= SUPPLIED INFORMATION =
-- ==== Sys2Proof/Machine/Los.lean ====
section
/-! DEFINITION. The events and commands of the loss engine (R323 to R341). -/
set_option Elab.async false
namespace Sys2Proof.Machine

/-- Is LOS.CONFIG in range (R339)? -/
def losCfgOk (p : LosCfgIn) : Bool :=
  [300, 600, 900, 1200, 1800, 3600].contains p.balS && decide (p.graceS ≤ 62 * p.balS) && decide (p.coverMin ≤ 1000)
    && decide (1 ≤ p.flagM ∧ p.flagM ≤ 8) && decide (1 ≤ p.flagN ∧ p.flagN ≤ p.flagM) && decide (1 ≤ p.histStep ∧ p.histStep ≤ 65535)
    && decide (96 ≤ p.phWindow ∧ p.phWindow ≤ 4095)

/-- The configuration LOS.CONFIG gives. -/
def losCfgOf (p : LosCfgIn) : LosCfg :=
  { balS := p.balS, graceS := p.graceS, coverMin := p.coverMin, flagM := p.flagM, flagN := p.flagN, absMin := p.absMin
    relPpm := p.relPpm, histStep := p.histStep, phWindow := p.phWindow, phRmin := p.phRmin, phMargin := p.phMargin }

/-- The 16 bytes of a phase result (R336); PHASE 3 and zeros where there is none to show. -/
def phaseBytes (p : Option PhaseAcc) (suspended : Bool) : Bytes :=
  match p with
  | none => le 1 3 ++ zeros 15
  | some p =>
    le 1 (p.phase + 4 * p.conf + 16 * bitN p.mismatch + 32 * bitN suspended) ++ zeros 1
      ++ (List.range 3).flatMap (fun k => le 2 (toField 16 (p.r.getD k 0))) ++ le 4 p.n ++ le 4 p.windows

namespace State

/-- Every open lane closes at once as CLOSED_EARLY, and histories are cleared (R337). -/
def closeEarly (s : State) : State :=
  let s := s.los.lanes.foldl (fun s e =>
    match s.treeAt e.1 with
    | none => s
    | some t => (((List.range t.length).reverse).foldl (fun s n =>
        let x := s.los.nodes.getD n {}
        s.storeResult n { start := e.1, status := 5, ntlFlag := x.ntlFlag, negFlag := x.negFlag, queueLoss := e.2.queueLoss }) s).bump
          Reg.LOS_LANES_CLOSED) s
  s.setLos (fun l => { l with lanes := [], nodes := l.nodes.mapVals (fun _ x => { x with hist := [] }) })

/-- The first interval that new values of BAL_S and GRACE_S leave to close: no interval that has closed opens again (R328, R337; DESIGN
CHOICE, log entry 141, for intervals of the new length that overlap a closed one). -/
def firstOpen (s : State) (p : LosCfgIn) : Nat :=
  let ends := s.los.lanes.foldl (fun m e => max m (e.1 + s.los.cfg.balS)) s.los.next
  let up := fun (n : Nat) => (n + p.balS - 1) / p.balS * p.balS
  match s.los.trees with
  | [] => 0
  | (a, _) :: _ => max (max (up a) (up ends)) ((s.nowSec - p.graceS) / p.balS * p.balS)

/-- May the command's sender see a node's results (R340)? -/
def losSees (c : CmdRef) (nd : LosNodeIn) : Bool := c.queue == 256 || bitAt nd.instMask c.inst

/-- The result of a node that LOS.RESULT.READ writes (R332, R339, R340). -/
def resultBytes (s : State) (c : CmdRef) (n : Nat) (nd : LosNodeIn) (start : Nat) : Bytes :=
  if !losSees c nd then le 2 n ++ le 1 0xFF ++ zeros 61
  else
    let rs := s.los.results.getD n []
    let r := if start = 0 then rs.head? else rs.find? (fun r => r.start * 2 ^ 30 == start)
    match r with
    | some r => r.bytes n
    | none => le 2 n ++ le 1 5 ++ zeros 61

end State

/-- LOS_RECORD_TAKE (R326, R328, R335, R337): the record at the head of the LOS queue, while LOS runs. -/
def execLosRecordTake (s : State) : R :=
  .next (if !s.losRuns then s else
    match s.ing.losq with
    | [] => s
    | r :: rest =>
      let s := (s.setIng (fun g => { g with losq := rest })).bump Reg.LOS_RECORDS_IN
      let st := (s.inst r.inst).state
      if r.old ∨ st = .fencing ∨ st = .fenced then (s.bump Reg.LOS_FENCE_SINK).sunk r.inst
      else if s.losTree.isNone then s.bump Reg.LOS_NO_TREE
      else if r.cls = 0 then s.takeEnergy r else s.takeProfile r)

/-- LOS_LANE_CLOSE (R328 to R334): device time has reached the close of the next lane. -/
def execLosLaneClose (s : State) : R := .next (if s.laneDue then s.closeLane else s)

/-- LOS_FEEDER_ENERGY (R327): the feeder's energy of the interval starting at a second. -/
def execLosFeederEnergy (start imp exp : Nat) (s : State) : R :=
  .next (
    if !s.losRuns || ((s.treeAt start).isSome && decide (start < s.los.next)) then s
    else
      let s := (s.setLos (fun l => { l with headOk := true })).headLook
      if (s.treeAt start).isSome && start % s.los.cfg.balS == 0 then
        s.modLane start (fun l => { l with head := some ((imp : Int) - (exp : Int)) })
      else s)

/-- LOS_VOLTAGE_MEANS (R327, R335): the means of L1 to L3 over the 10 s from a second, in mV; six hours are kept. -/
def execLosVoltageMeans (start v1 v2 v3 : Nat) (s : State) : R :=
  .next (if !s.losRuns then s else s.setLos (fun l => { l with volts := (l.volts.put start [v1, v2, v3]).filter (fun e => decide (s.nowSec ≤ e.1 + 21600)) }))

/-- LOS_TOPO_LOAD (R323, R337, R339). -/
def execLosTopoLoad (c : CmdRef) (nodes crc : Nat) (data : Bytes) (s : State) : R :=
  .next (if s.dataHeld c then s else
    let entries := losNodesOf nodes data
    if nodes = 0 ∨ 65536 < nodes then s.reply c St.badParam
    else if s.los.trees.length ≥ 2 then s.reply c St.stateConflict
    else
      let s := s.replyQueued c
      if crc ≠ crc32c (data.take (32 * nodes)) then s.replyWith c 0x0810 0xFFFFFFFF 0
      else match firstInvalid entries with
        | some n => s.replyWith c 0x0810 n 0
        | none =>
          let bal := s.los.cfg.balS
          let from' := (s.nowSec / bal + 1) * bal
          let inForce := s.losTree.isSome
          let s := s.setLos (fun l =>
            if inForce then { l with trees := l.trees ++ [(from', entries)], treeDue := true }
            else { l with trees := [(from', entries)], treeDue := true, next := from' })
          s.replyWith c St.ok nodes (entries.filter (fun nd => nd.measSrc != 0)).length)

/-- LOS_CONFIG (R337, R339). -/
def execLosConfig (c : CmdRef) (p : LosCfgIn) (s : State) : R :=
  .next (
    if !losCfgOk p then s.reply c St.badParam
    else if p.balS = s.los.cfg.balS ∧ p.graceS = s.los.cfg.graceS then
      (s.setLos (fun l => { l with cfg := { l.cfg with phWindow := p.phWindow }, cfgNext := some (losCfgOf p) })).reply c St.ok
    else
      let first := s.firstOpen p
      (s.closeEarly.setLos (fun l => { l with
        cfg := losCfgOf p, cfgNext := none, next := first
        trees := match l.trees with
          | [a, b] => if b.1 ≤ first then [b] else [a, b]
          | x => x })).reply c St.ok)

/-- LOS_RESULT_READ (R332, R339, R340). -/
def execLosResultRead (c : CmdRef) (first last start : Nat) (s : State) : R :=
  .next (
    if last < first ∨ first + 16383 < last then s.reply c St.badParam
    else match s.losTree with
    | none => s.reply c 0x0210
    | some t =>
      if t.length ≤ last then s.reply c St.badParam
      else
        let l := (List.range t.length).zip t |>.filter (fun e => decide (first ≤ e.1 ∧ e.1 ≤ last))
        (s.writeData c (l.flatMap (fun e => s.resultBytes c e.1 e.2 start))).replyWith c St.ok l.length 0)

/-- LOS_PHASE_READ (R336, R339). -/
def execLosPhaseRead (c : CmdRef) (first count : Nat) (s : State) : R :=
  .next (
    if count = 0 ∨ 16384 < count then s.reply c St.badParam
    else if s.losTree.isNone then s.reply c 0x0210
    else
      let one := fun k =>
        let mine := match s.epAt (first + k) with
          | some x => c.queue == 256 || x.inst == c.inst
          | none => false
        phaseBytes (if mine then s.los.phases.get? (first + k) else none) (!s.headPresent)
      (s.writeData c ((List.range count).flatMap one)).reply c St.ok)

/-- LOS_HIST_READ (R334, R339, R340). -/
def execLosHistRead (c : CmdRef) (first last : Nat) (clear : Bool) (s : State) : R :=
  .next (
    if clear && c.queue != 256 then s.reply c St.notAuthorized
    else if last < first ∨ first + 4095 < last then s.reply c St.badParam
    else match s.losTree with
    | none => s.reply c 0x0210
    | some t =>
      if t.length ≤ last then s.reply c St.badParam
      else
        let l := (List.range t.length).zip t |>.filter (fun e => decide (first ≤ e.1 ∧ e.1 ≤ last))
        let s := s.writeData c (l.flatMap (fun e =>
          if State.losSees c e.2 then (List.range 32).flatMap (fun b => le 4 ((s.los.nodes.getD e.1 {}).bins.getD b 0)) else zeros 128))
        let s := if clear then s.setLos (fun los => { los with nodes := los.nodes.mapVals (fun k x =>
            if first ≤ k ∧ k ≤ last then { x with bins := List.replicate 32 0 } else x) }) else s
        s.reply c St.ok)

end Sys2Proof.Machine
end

= WHAT YOU HAVE TO DO =
Within the material above, the line with "to R341). -/" opens the range and the line with "p.histStep ≤ 65535)" closes it; reproduce that range word for word.

= EXERCISE SOLUTION =
/-! DEFINITION. The events and commands of the loss engine (R323 to R341). -/
set_option Elab.async false
namespace Sys2Proof.Machine

/-- Is LOS.CONFIG in range (R339)? -/
def losCfgOk (p : LosCfgIn) : Bool :=
  [300, 600, 900, 1200, 1800, 3600].contains p.balS && decide (p.graceS ≤ 62 * p.balS) && decide (p.coverMin ≤ 1000)
    && decide (1 ≤ p.flagM ∧ p.flagM ≤ 8) && decide (1 ≤ p.flagN ∧ p.flagN ≤ p.flagM) && decide (1 ≤ p.histStep ∧ p.histStep ≤ 65535)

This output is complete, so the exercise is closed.